Your objective:
Send back exactly the lines from the opening line of the records below through the one with "(∃ b u k', readCodeBit".

Dataset entries:
◇ ◇ ◇

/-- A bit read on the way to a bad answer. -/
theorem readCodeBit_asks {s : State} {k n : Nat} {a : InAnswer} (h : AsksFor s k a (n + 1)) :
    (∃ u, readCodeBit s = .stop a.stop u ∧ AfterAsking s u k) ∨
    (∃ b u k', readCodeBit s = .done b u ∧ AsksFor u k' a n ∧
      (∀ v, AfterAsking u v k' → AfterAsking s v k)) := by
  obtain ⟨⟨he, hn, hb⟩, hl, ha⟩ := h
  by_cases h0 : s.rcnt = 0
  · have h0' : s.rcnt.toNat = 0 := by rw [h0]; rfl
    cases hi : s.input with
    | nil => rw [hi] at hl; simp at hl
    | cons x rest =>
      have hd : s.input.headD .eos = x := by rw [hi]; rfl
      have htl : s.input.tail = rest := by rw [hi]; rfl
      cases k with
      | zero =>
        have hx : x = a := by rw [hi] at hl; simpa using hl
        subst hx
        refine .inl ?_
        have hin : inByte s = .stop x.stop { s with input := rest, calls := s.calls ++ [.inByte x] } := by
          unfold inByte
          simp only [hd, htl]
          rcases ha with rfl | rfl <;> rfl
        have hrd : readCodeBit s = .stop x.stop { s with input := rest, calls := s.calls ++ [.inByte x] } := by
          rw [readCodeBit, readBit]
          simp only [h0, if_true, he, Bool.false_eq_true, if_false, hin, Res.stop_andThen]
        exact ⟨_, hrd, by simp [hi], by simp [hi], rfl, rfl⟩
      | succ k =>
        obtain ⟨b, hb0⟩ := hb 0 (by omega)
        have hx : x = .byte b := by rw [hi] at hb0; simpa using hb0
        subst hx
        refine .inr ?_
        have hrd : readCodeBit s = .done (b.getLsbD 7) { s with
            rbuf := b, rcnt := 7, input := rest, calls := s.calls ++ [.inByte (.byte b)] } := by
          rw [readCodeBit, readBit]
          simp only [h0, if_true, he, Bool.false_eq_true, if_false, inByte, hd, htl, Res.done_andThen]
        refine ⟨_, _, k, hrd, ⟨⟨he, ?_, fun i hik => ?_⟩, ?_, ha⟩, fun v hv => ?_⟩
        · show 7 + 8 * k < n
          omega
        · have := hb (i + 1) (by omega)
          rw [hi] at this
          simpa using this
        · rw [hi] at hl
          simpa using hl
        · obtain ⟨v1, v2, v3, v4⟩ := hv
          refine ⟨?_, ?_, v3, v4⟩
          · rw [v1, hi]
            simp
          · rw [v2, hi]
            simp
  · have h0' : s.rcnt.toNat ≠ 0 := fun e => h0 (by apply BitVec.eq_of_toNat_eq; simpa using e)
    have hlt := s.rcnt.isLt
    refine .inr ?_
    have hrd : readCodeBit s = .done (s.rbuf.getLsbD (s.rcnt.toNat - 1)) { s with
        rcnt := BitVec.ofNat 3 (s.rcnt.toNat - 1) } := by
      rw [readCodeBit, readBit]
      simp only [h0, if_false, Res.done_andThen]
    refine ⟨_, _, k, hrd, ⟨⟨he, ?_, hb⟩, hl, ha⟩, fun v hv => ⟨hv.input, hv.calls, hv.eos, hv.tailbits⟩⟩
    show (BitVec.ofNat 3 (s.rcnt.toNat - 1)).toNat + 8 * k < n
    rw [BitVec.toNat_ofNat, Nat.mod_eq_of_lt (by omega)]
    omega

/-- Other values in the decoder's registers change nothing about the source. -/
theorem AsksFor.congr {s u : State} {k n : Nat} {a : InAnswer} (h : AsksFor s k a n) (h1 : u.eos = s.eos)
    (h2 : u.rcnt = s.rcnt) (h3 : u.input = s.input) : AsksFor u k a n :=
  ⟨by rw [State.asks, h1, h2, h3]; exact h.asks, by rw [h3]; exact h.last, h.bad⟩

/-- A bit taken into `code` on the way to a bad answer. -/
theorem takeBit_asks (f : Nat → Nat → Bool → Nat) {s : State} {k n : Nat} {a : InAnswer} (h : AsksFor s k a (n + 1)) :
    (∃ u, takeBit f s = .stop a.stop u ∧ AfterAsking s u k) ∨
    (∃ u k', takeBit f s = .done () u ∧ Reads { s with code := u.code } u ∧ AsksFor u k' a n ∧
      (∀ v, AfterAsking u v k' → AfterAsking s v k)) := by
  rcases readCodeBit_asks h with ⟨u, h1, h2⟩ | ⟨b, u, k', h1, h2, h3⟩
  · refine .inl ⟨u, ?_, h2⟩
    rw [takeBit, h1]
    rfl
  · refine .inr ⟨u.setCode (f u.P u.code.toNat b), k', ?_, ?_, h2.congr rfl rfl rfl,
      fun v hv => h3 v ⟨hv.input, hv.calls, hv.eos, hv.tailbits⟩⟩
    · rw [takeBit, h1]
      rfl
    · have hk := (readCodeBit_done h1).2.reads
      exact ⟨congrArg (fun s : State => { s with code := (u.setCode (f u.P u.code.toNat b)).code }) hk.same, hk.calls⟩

◇ ◇ ◇

Solution:
/-- A bit read on the way to a bad answer. -/
theorem readCodeBit_asks {s : State} {k n : Nat} {a : InAnswer} (h : AsksFor s k a (n + 1)) :
    (∃ u, readCodeBit s = .stop a.stop u ∧ AfterAsking s u k) ∨
    (∃ b u k', readCodeBit s = .done b u ∧ AsksFor u k' a n ∧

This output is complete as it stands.